### [EXERCISE OBJECTIVE]
From first entry to last, give the listing again verbatim.

### [DATASET EXTRACT]
::::::

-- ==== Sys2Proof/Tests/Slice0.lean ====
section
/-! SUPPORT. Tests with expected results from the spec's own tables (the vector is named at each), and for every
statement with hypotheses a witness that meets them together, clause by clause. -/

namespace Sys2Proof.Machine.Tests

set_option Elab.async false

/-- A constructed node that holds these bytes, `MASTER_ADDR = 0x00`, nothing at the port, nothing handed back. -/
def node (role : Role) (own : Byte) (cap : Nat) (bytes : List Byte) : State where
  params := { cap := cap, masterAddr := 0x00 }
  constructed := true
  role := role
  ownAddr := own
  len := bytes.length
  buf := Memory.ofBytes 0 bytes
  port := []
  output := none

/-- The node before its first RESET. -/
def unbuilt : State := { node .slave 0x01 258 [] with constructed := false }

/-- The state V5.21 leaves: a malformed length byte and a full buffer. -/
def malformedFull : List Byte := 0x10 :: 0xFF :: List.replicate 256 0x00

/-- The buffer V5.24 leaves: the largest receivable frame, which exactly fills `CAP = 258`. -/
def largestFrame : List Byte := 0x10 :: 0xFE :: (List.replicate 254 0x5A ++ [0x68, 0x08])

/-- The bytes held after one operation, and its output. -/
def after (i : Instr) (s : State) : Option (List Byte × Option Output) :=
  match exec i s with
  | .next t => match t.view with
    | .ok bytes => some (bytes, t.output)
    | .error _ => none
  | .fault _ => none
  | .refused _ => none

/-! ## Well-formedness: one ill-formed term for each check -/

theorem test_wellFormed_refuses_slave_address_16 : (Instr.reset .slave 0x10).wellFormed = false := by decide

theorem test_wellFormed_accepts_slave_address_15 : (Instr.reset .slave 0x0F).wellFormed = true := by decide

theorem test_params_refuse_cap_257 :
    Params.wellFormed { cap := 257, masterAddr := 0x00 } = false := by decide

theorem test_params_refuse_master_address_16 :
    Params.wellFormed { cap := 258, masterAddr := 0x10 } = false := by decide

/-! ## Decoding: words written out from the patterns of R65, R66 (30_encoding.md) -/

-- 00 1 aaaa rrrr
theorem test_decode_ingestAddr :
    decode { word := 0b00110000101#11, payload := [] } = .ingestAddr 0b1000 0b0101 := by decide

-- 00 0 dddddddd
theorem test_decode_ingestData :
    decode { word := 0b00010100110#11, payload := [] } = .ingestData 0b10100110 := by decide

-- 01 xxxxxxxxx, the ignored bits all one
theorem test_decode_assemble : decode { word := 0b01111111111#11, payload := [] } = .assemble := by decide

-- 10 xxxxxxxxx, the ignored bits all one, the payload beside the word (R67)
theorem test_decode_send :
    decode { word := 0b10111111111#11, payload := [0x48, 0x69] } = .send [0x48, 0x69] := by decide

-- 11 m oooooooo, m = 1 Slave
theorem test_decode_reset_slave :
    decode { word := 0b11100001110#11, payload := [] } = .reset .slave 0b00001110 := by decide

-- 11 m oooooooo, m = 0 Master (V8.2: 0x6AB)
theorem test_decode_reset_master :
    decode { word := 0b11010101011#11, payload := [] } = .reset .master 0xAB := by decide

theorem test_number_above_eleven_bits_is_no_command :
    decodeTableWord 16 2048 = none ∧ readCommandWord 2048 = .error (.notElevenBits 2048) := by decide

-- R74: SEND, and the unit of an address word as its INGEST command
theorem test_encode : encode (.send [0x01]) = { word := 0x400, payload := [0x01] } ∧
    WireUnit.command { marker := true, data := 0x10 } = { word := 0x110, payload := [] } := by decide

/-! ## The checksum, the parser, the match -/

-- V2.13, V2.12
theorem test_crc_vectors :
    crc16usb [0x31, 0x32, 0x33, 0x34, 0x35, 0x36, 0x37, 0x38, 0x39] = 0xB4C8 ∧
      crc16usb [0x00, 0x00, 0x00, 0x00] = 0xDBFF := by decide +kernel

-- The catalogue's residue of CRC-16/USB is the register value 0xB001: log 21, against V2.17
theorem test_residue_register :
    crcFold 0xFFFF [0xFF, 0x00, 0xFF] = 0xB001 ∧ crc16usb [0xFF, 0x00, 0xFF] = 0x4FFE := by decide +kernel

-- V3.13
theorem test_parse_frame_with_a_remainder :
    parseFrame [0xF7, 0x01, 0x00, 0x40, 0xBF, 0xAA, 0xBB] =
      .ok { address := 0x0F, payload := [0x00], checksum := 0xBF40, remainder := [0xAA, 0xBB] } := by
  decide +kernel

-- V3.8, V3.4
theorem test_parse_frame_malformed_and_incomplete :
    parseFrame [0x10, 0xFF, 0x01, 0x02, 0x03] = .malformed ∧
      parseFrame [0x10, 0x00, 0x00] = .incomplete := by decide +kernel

::::::

### [EXERCISE ANSWER]
-- ==== Sys2Proof/Tests/Slice0.lean ====
section
/-! SUPPORT. Tests with expected results from the spec's own tables (the vector is named at each), and for every
statement with hypotheses a witness that meets them together, clause by clause. -/

namespace Sys2Proof.Machine.Tests

set_option Elab.async false

/-- A constructed node that holds these bytes, `MASTER_ADDR = 0x00`, nothing at the port, nothing handed back. -/
def node (role : Role) (own : Byte) (cap : Nat) (bytes : List Byte) : State where
  params := { cap := cap, masterAddr := 0x00 }
  constructed := true
  role := role
  ownAddr := own
  len := bytes.length
  buf := Memory.ofBytes 0 bytes
  port := []
  output := none

/-- The node before its first RESET. -/
def unbuilt : State := { node .slave 0x01 258 [] with constructed := false }

/-- The state V5.21 leaves: a malformed length byte and a full buffer. -/
def malformedFull : List Byte := 0x10 :: 0xFF :: List.replicate 256 0x00

/-- The buffer V5.24 leaves: the largest receivable frame, which exactly fills `CAP = 258`. -/
def largestFrame : List Byte := 0x10 :: 0xFE :: (List.replicate 254 0x5A ++ [0x68, 0x08])

/-- The bytes held after one operation, and its output. -/
def after (i : Instr) (s : State) : Option (List Byte × Option Output) :=
  match exec i s with
  | .next t => match t.view with
    | .ok bytes => some (bytes, t.output)
    | .error _ => none
  | .fault _ => none
  | .refused _ => none

/-! ## Well-formedness: one ill-formed term for each check -/

theorem test_wellFormed_refuses_slave_address_16 : (Instr.reset .slave 0x10).wellFormed = false := by decide

theorem test_wellFormed_accepts_slave_address_15 : (Instr.reset .slave 0x0F).wellFormed = true := by decide

theorem test_params_refuse_cap_257 :
    Params.wellFormed { cap := 257, masterAddr := 0x00 } = false := by decide

theorem test_params_refuse_master_address_16 :
    Params.wellFormed { cap := 258, masterAddr := 0x10 } = false := by decide

/-! ## Decoding: words written out from the patterns of R65, R66 (30_encoding.md) -/

-- 00 1 aaaa rrrr
theorem test_decode_ingestAddr :
    decode { word := 0b00110000101#11, payload := [] } = .ingestAddr 0b1000 0b0101 := by decide

-- 00 0 dddddddd
theorem test_decode_ingestData :
    decode { word := 0b00010100110#11, payload := [] } = .ingestData 0b10100110 := by decide

-- 01 xxxxxxxxx, the ignored bits all one
theorem test_decode_assemble : decode { word := 0b01111111111#11, payload := [] } = .assemble := by decide

-- 10 xxxxxxxxx, the ignored bits all one, the payload beside the word (R67)
theorem test_decode_send :
    decode { word := 0b10111111111#11, payload := [0x48, 0x69] } = .send [0x48, 0x69] := by decide

-- 11 m oooooooo, m = 1 Slave
theorem test_decode_reset_slave :
    decode { word := 0b11100001110#11, payload := [] } = .reset .slave 0b00001110 := by decide

-- 11 m oooooooo, m = 0 Master (V8.2: 0x6AB)
theorem test_decode_reset_master :
    decode { word := 0b11010101011#11, payload := [] } = .reset .master 0xAB := by decide

theorem test_number_above_eleven_bits_is_no_command :
    decodeTableWord 16 2048 = none ∧ readCommandWord 2048 = .error (.notElevenBits 2048) := by decide

-- R74: SEND, and the unit of an address word as its INGEST command
theorem test_encode : encode (.send [0x01]) = { word := 0x400, payload := [0x01] } ∧
    WireUnit.command { marker := true, data := 0x10 } = { word := 0x110, payload := [] } := by decide

/-! ## The checksum, the parser, the match -/

-- V2.13, V2.12
theorem test_crc_vectors :
    crc16usb [0x31, 0x32, 0x33, 0x34, 0x35, 0x36, 0x37, 0x38, 0x39] = 0xB4C8 ∧
      crc16usb [0x00, 0x00, 0x00, 0x00] = 0xDBFF := by decide +kernel

-- The catalogue's residue of CRC-16/USB is the register value 0xB001: log 21, against V2.17
theorem test_residue_register :
    crcFold 0xFFFF [0xFF, 0x00, 0xFF] = 0xB001 ∧ crc16usb [0xFF, 0x00, 0xFF] = 0x4FFE := by decide +kernel

-- V3.13
theorem test_parse_frame_with_a_remainder :
    parseFrame [0xF7, 0x01, 0x00, 0x40, 0xBF, 0xAA, 0xBB] =
      .ok { address := 0x0F, payload := [0x00], checksum := 0xBF40, remainder := [0xAA, 0xBB] } := by
  decide +kernel

-- V3.8, V3.4
theorem test_parse_frame_malformed_and_incomplete :
    parseFrame [0x10, 0xFF, 0x01, 0x02, 0x03] = .malformed ∧
      parseFrame [0x10, 0x00, 0x00] = .incomplete := by decide +kernel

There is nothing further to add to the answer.